● Required action
If a line of the data below holds the string "structure", copy it.

● Stored data entries

* * *

-- ==== Sys2Proof/Machine/Queue.lean ====
section
/-! DEFINITION. The queue front end (R36 to R50, R295, R349, R350): the scanner, tickets, every packet type, loops and
skips, completion, halts and restarts. -/

namespace Sys2Proof.Machine

/-! ### Queues -/

def putQueue (s : State) (qn : Nat) (q : Queue) : State := { s with queues := tput s.queues qn q }
def Queue.ten (q : Queue) : Nat := q.desc.ten.toNat
def Queue.size (q : Queue) : Nat := 2 ^ q.desc.logn.toNat

/-- VA of the slot of a packet index. -/
def Queue.slotVa (q : Queue) (i : Nat) : Nat := q.desc.ring.toNat + i % q.size * 128

/-- The tenancy's queues are scanned (R301, R311, R314). -/
def scanned (s : State) (q : Queue) : Bool :=
  let t := tcbOf s q.ten
  readyAll s && !s.stopped && t.en && t.keyok && !t.frozen && !resetting s q.ten && q.halted.isNone

def freshFlight (i : Nat) (p : Packet) (rep : Option Nat) : Flight :=
  ⟨i, p, p, false, false, 0, none, rep, none, 0, none⟩

/-- A packet of the queue has completed. -/
def Queue.completed (q : Queue) (i : Nat) : Bool := decide (i < q.rd) || q.flights.any fun f => f.index = i && f.rep.isNone && f.finished

/-- Every packet of the queue before an index has completed. -/
def Queue.doneBefore (q : Queue) (i : Nat) : Bool := (List.range (i - q.rd)).all fun j => q.completed (q.rd + j)

def Queue.putFlight (q : Queue) (f : Flight) : Queue :=
  { q with flights := q.flights.map fun x => if x.index = f.index && x.rep == f.rep then f else x }

/-- The next index to start passes over packets that have started or completed. -/
def advStart : Nat → Queue → Queue
  | 0, q => q
  | n + 1, q =>
    if q.flights.any fun f => f.index = q.nstart && f.rep.isNone && (f.started || f.finished) then advStart n { q with nstart := q.nstart + 1 } else q
def Queue.adv (q : Queue) : Queue := advStart (q.flights.length + 1) q

/-! ### Halts (R49, R50) -/

/-- A loop that has started and not completed, and that does not halt the queue itself. -/
def Queue.looping (q : Queue) (h l : Nat) : Bool :=
  l != h && q.flights.any fun x => x.index = l && x.rep.isNone && x.started && !x.finished

/-- What a halt at packet h leaves in flight: packets that have started run on, among them loops with their repetitions, and
a loop that halts the queue, or that a kill ends, keeps the repeated packets that have started (R50, R313). -/
def Queue.runsOn (q : Queue) (h code : Nat) (f : Flight) : Bool :=
  match f.rep with
  | some l => (q.looping h l && code != eKILLED) || (f.started && !f.finished)
  | none => f.index != h && (f.started || f.finished)

/-- The queue halts at packet h: tickets and packets that have not started are withdrawn. -/
def haltQueue (s : State) (qn : Nat) (q : Queue) (h code : Nat) : State :=
  let q := { q with halted := some code, nstart := h, flights := q.flights.filter (q.runsOn h code) }
  let s := putQueue { s with tickets := s.tickets.filter fun t => t.1 != qn } qn q
  postNote s 2 q.ten (leBytes 8 qn ++ leBytes 8 q.rd ++ leBytes 8 code)
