-- ==== Sys2Proof/Safety.lean ====
section
/-! DEFINITION. What claims about the machine are stated in: when an instruction may run, what it leaves unchanged, what
it writes, and the invariant of every state. -/

namespace Sys2Proof.Machine

/-! ### When an instruction runs -/

/-- The executing gang passes every check of R108 that comes before an instruction's own: its level (R106), pending
writes (R150), the handler's v0 to v3 (R176), held reports (R156), the allotment (R59), uniform-only operands (R57), live
operands (R62) and poisoned registers (R317). -/
structure Clear (u : Use) (s : State) (g : Group) (p : Path) : Prop where
  gang   : curGang s = some (g, p)
  level  : u.priv = true → p.code.level ≠ .user
  settled : ∀ r ∈ u.all, g.isHeld r.toNat = false
  low    : g.handler.isSome = true → g.isHandler s.path = true ∨ ∀ r ∈ u.all, 4 ≤ r.toNat
  report : ∀ q ∈ g.reports, q.mine p ≠ 0 → ∀ r ∈ u.all, q.names r = false
  fits   : u.beyond = false
  range  : ∀ r ∈ u.all, r.toNat < g.allot
  uni    : ∀ r ∈ u.uni, (g.reg r).val.isUni = true
  live   : p.quiet = true ∨ ∀ r ∈ u.rd, ∀ sl < 16, inSlices p.slices sl = true → (g.reg r).live sl = true
  clean  : ∀ r ∈ u.rd, (tget g.rpoison r.toNat).getD 0 &&& p.active = 0

/-- The value of a uniform-only operand (R57): the register's, or 0 where the gang's lowest slice does not hold it, as only
a quiet read may meet it (R62, R64). -/
def uniAt (g : Group) (p : Path) (r : VR) : Word := (g.reg r).src (4 * lowBit 16 p.slices.toNat)

/-! ### What an instruction leaves -/

/-- From s to t the executing gang p has moved past `len` words (R96) and its group g has become g'; the clause's yield
has been taken where it ends here (R98, R168). No other group and no other field of the part has changed. -/
structure Advanced (len : Nat) (s t : State) (g g' : Group) (p : Path) : Prop where
  here   : tget t.groups s.cur = some g'
  others : ∀ k, k ≠ s.cur → tget t.groups k = tget s.groups k
  rest   : t = { s with groups := t.groups, yielded := t.yielded }
  yield  : t.yielded = (s.yielded || p.spot.yieldsAfter len)
  place  : g'.path s.path = some (p.moved (p.spot.after len))
  paths  : ∀ q, q ≠ s.path → g'.path q = g.path q
  count  : g'.wcount = if p.spot.yieldsAfter len then 0 else g.wcount

/-- What a register write of R55, R60 and R63 leaves: in the gang's active lanes register d holds f, with count cc in
every slice of the gang, whatever its EXEC holds; a partial write keeps the other lanes of live slices and clears those of others; a full write
takes the shape `sh` where there is one, and G otherwise. Every other register is as the reads of `u` left it (R61), and
only marks of poisoned lanes that were written are gone (R317). -/
structure Wrote (u : Use) (d : VR) (cc : CC) (sh : Option Shape) (f : Nat → Word) (pi : Nat) (g g' : Group) (p : Path) :
    Prop where
  others : ∀ r, r ≠ d → g'.reg r = (released g p u).reg r
  empty  : p.slices = 0 → g'.reg d = (released g p u).reg d
  lanes  : ∀ l < 64, l / 4 < g.w / 4 → inSlices p.slices (l / 4) = true → bitOf p.active l = true →
             (g'.reg d).live (l / 4) = true ∧ (g'.reg d).val.lane l = f l
  kept   : p.slices ≠ 0 → g.fullWrite pi p d = false → ∀ l < g.w, bitOf p.active l = false →
             (g'.reg d).val.lane l = ((released g p u).reg d).src l
  counts : p.slices ≠ 0 → ∀ sl < 16, nibble (g'.reg d).nib sl =
             if inSlices p.slices sl && decide (sl < g.w / 4) then 8 + cc.toNat else nibble ((released g p u).reg d).nib sl
  shaped : p.slices ≠ 0 → g.fullWrite pi p d = true → ∀ x, sh = some x → (g'.reg d).val = x
  general : p.slices ≠ 0 → (g.fullWrite pi p d = false ∨ sh = none) → (g'.reg d).val.tag = 2
  marks  : twf g.rpoison = true → ∀ r, (tget g'.rpoison r).getD 0 =
             if r = d.toNat then (tget g.rpoison r).getD 0 &&& ~~~p.active else (tget g.rpoison r).getD 0

/-- A group's fields other than its registers, its paths, its watchdog count and its poison marks. -/
def SameButRegs (g g' : Group) : Prop :=
  g' = { g with regs := g'.regs, paths := g'.paths, wcount := g'.wcount, rpoison := g'.rpoison }
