-- ==== Sys2Proof/Certificates/Slice0/Obligations.lean ====
section
/-! DEFINITION. The statements for the provers. -/

open Sys2Proof Sys2Proof.Machine

/-! ### Integer, mask and lane instructions (R112 to R131) -/

/-- R114 for OPC 0x01 to 0x09, in every type, with the shapes of R56 and R123. What a write leaves of the gang's nibbles under an
empty EXEC is the model's choice (log entry 97). -/
def Obligations.IntegerArithmetic : Prop :=
  ∀ (d a b : VR) (cc : CC) (t : IT) (bt : BT),
    let add := onType t Lane.add Lane.add
    let sub := onType t Lane.sub Lane.sub
    let mul := onType t Lane.mul Lane.mul
    let high := onType t Lane.mulhU Lane.mulhS
    let quot := onType t Lane.divU Lane.divS
    let rem := onType t Lane.remU Lane.remS
    let low := onType t Lane.minU Lane.minS
    let top := onType t Lane.maxU Lane.maxS
    let sat := onType t Lane.addsU Lane.addsS
    let carry := onBits bt Lane.addc
    Lane2 (.iadd d a b cc t) d a b cc (wide64 t shapeAdd add) add ∧
    Lane2 (.isub d a b cc t) d a b cc (wide64 t shapeSub sub) sub ∧
    Lane2 (.imul d a b cc t) d a b cc (wide64 t shapeMul mul) mul ∧
    Lane2 (.imulh d a b cc t) d a b cc (uni2 high) high ∧
    Lane3 (.imac d a b cc t) d a b cc (macTo t) ∧
    Lane2 (.idiv d a b cc t) d a b cc (uni2 quot) quot ∧
    Lane2 (.irem d a b cc t) d a b cc (uni2 rem) rem ∧
    Lane2 (.imin d a b cc t) d a b cc (uni2 low) low ∧
    Lane2 (.imax d a b cc t) d a b cc (uni2 top) top ∧
    Lane2 (.iadds d a b cc t) d a b cc (uni2 sat) sat ∧
    Lane2 (.iaddc d a b cc bt) d a b cc (uni2 carry) carry

/-- R117, R121 and R122: the unary rows of OPC 0x0A and 0x0B; mov keeps an A shape (R56); immediates are sign-extended, and movi
and movhi build a constant from 16 bits. What a write leaves under an empty EXEC is the model's choice (log entry 97). -/
def Obligations.UnaryRowsAndConstants : Prop :=
  (∀ (d a : VR) (cc : CC),
     let row64 := fun (i : Instr) (f : (w : Nat) → BitVec w → BitVec w) => Lane1 i d a cc (uni1 (onWord .b64 f)) (onWord .b64 f)
     let row32 := fun (i : Instr) (f : (w : Nat) → BitVec w → BitVec w) => Lane1 i d a cc (uni1 (onWord .b32 f)) (onWord .b32 f)
     (row64 (.inegB64 d a cc) Lane.neg ∧ row64 (.iabsB64 d a cc) Lane.abs ∧ row64 (.notB64 d a cc) Lane.not ∧
       row64 (.popcB64 d a cc) Lane.popc ∧ row64 (.clzB64 d a cc) Lane.clz ∧ row64 (.ctzB64 d a cc) Lane.ctz ∧
       row64 (.brevB64 d a cc) Lane.brev ∧ row64 (.bswapB64 d a cc) Lane.bswap) ∧
     (row32 (.inegB32 d a cc) Lane.neg ∧ row32 (.iabsB32 d a cc) Lane.abs ∧ row32 (.notB32 d a cc) Lane.not ∧
       row32 (.popcB32 d a cc) Lane.popc ∧ row32 (.clzB32 d a cc) Lane.clz ∧ row32 (.ctzB32 d a cc) Lane.ctz ∧
       row32 (.brevB32 d a cc) Lane.brev ∧ row32 (.bswapB32 d a cc) Lane.bswap) ∧
     Lane1 (.movB64 d a cc) d a cc (fun x => if x.tag < 2 then some x else none) fun x => x) ∧
  (∀ (d a : VR) (cc : CC) (imm : BitVec 10) (sh : BitVec 6) (c : BitVec 16),
     let m : Word := imm.signExtend 64
     Lane1 (.iaddi d a cc imm) d a cc (shapeAdd (.uni m)) (fun x => x + m) ∧
     Lane1 (.andi d a cc imm) d a cc (uni1 (fun x => x &&& m)) (fun x => x &&& m) ∧
     Lane1 (.ori d a cc imm) d a cc (uni1 (fun x => x ||| m)) (fun x => x ||| m) ∧
     Lane1 (.xori d a cc imm) d a cc (uni1 (fun x => x ^^^ m)) (fun x => x ^^^ m) ∧
     Lane1 (.shli d a cc sh) d a cc (fun x => shapeShl x sh.toNat) (fun x => x * BitVec.ofNat 64 (2 ^ sh.toNat)) ∧
     Gives (.movi d cc c) { rd := [], wr := [d] } d cc (fun _ _ => some (.uni (c.signExtend 64))) (fun _ _ => c.signExtend 64) ∧
     Lane1 (.movhi d cc c) d d cc (uni1 (fun x => x.extractLsb' 0 48 ++ c)) (fun x => x.extractLsb' 0 48 ++ c))
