-- ==== Sys2Proof/Laws/Operands.lean ====
section
/-! SUPPORT. Reading a register, a mask, a view register or a path after one has been written. -/

namespace Sys2Proof.Machine

theorem Group.reg_setReg (g : Group) (r q : VR) (v : VReg) : (g.setReg r v).reg q = if q = r then v else g.reg q := by
  unfold Group.reg Group.setReg
  by_cases h : q = r
  · subst h; simp
  · have : r.toNat ≠ q.toNat := fun e => h (BitVec.eq_of_toNat_eq e.symm)
    simp [h, Vector.getElem_set, this]

@[simp] theorem Group.reg_setReg_same (g : Group) (r : VR) (v : VReg) : (g.setReg r v).reg r = v := by
  simp [Group.reg_setReg]

theorem Group.mask_setMask (g : Group) (r q : KR) (v : Mask) : (g.setMask r v).mask q = if q = r then v else g.mask q := by
  unfold Group.mask Group.setMask
  by_cases h : q = r
  · subst h; simp
  · have : r.toNat ≠ q.toNat := fun e => h (BitVec.eq_of_toNat_eq e.symm)
    simp [h, Vector.getElem_set, this]

theorem Group.view_setView (g : Group) (r q : WR) (v : Option OpenView) :
    (g.setView r v).view q = if q = r then v else g.view q := by
  unfold Group.view Group.setView
  by_cases h : q = r
  · subst h; simp
  · have : r.toNat ≠ q.toNat := fun e => h (BitVec.eq_of_toNat_eq e.symm)
    simp [h, Vector.getElem_set, this]

theorem Group.path_lt (g : Group) (n : Nat) (p : Path) (h : g.path n = some p) : n < 16 := by
  unfold Group.path at h
  by_cases hn : n < 16
  · exact hn
  · have : g.paths[n]? = none := by simp; omega
    rw [this] at h
    simp at h

theorem Group.path_setPath (g : Group) (n m : Nat) (v : Option Path) (h : n < 16) :
    (g.setPath n v).path m = if m = n then v else g.path m := by
  unfold Group.path Group.setPath
  simp only [h, dif_pos]
  by_cases e : m = n
  · subst e; simp [h]
  · have : n ≠ m := fun x => e x.symm
    simp [e, Vector.getElem?_set, this]

/-- What a change of one path leaves. -/
theorem Group.setPath_only (g : Group) (n : Nat) (v : Option Path) : g.setPath n v = { g with paths := (g.setPath n v).paths } := by
  unfold Group.setPath
  split <;> rfl

theorem Group.setPath_regs (g : Group) (n : Nat) (v : Option Path) : (g.setPath n v).regs = g.regs := by
  unfold Group.setPath; split <;> rfl

theorem Group.setPath_reg (g : Group) (n : Nat) (v : Option Path) (r : VR) : (g.setPath n v).reg r = g.reg r := by
  unfold Group.setPath; split <;> rfl

theorem Group.setPath_wcount (g : Group) (n : Nat) (v : Option Path) : (g.setPath n v).wcount = g.wcount := by
  unfold Group.setPath; split <;> rfl

theorem Group.setPath_rpoison (g : Group) (n : Nat) (v : Option Path) : (g.setPath n v).rpoison = g.rpoison := by
  unfold Group.setPath; split <;> rfl

/-- The decrements of an instruction change registers only. -/
theorem Group.release_only (sl : BitVec 16) (l : List VR) : ∀ g : Group, g.release sl l = { g with regs := (g.release sl l).regs } := by
  induction l with
  | nil => intro g; rfl
  | cons r t ih => intro g; rw [Group.release, ih]; rfl

/-- A register that is read by none of the operands keeps its counts. -/
theorem Group.release_reg (sl : BitVec 16) (l : List VR) (r : VR) : ∀ g : Group, r ∉ l → (g.release sl l).reg r = g.reg r := by
  induction l with
  | nil => intro g _; rfl
  | cons q t ih =>
    intro g h
    simp only [List.mem_cons, not_or] at h
    rw [Group.release, ih _ h.2, Group.reg_setReg, if_neg h.1]

/-! ### Nibbles -/

theorem nibble_lt (x : BitVec 64) (s : Nat) : nibble x s < 16 := Nat.mod_lt _ (by decide)

theorem digits_bound (f : Nat → Nat) (h : ∀ s, f s < 16) (n : Nat) :
    (List.range n).foldl (fun acc s => acc + f s * 2 ^ (4 * s)) 0 < 2 ^ (4 * n) := by
  induction n with
  | zero => simp
  | succ n ih =>
    rw [List.range_succ, List.foldl_append]
    simp only [List.foldl]
    have e : 2 ^ (4 * (n + 1)) = 16 * 2 ^ (4 * n) := by rw [Nat.mul_add, Nat.pow_add]; omega
    have := Nat.mul_le_mul_right (2 ^ (4 * n)) (Nat.le_of_lt_succ (h n) : f n ≤ 15)
    omega

theorem digits_digit (f : Nat → Nat) (h : ∀ s, f s < 16) (n k : Nat) (hk : k < n) :
    (List.range n).foldl (fun acc s => acc + f s * 2 ^ (4 * s)) 0 / 2 ^ (4 * k) % 16 = f k := by
  induction n with
  | zero => omega
  | succ n ih =>
    rw [List.range_succ, List.foldl_append]
    simp only [List.foldl]
    have b := digits_bound f h n
    rcases Nat.lt_or_eq_of_le (Nat.le_of_lt_succ hk) with lt | eq
    · have e : f n * 2 ^ (4 * n) = 2 ^ (4 * k) * (16 * (f n * 2 ^ (4 * (n - k - 1)))) := by
        have : 4 * n = 4 * k + (4 + 4 * (n - k - 1)) := by omega
        rw [this, Nat.pow_add, Nat.pow_add]
        rw [show (2 ^ 4 : Nat) = 16 from rfl]; ac_rfl
      rw [e, Nat.add_mul_div_left _ _ (Nat.two_pow_pos _), Nat.add_mul_mod_self_left]
      exact ih lt
    · subst eq
      rw [Nat.add_mul_div_right _ _ (Nat.two_pow_pos _), Nat.div_eq_of_lt b, Nat.zero_add]
      exact Nat.mod_eq_of_lt (h k)

theorem nibble_nibbles (f : Nat → Nat) (h : ∀ s, f s < 16) (s : Nat) (hs : s < 16) : nibble (nibbles f) s = f s := by
  unfold nibble nibbles
  rw [BitVec.toNat_ofNat, Nat.mod_eq_of_lt (digits_bound f h 16)]
  exact digits_digit f h 16 s hs

/-! ### A register after a write (R55, R60, R63) -/

theorem VReg.write_empty (r : VReg) (w : Nat) (sl : BitVec 16) (m : Mask) (full : Bool) (cc : CC) (sh : Option Shape)
    (f : Nat → Word) (h : sl = 0) : r.write w sl m full cc sh f = r := by
  simp [VReg.write, h]

theorem VReg.write_nibble (r : VReg) (w : Nat) (sl : BitVec 16) (m : Mask) (full : Bool) (cc : CC) (sh : Option Shape)
    (f : Nat → Word) (h : sl ≠ 0) (k : Nat) (hk : k < 16) :
    nibble (r.write w sl m full cc sh f).nib k =
      if inSlices sl k && decide (k < w / 4) then 8 + cc.toNat else nibble r.nib k := by
  have e : (r.write w sl m full cc sh f).nib =
      nibbles fun s => if inSlices sl s && s < w / 4 then 8 + cc.toNat else nibble r.nib s := by
    unfold VReg.write
    rw [if_neg (by simpa using h)]
    simp only
    split <;> rfl
  rw [e, nibble_nibbles _ _ k hk]
  intro s
  have := cc.isLt
  have := nibble_lt r.nib s
  split <;> omega

theorem VReg.write_val (r : VReg) (w : Nat) (sl : BitVec 16) (m : Mask) (full : Bool) (cc : CC) (sh : Option Shape)
    (f : Nat → Word) (h : sl ≠ 0) :
    (r.write w sl m full cc sh f).val =
      match full, sh with
      | true, some x => x
      | _, _ => .gen ((List.range w).map fun i => if bitOf m i then f i else r.src i) := by
  unfold VReg.write
  rw [if_neg (by simpa using h)]
  cases full <;> cases sh <;> rfl

theorem Shape.lane_gen (w : Nat) (f : Nat → Word) (l : Nat) (h : l < w) : (Shape.gen ((List.range w).map f)).lane l = f l := by
  simp [Shape.lane, List.getD, h]

end Sys2Proof.Machine
end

* * *

● Solution to the exercise
structure Clear (u : Use) (s : State) (g : Group) (p : Path) : Prop where
structure Advanced (len : Nat) (s t : State) (g g' : Group) (p : Path) : Prop where
structure Wrote (u : Use) (d : VR) (cc : CC) (sh : Option Shape) (f : Nat → Word) (pi : Nat) (g g' : Group) (p : Path) :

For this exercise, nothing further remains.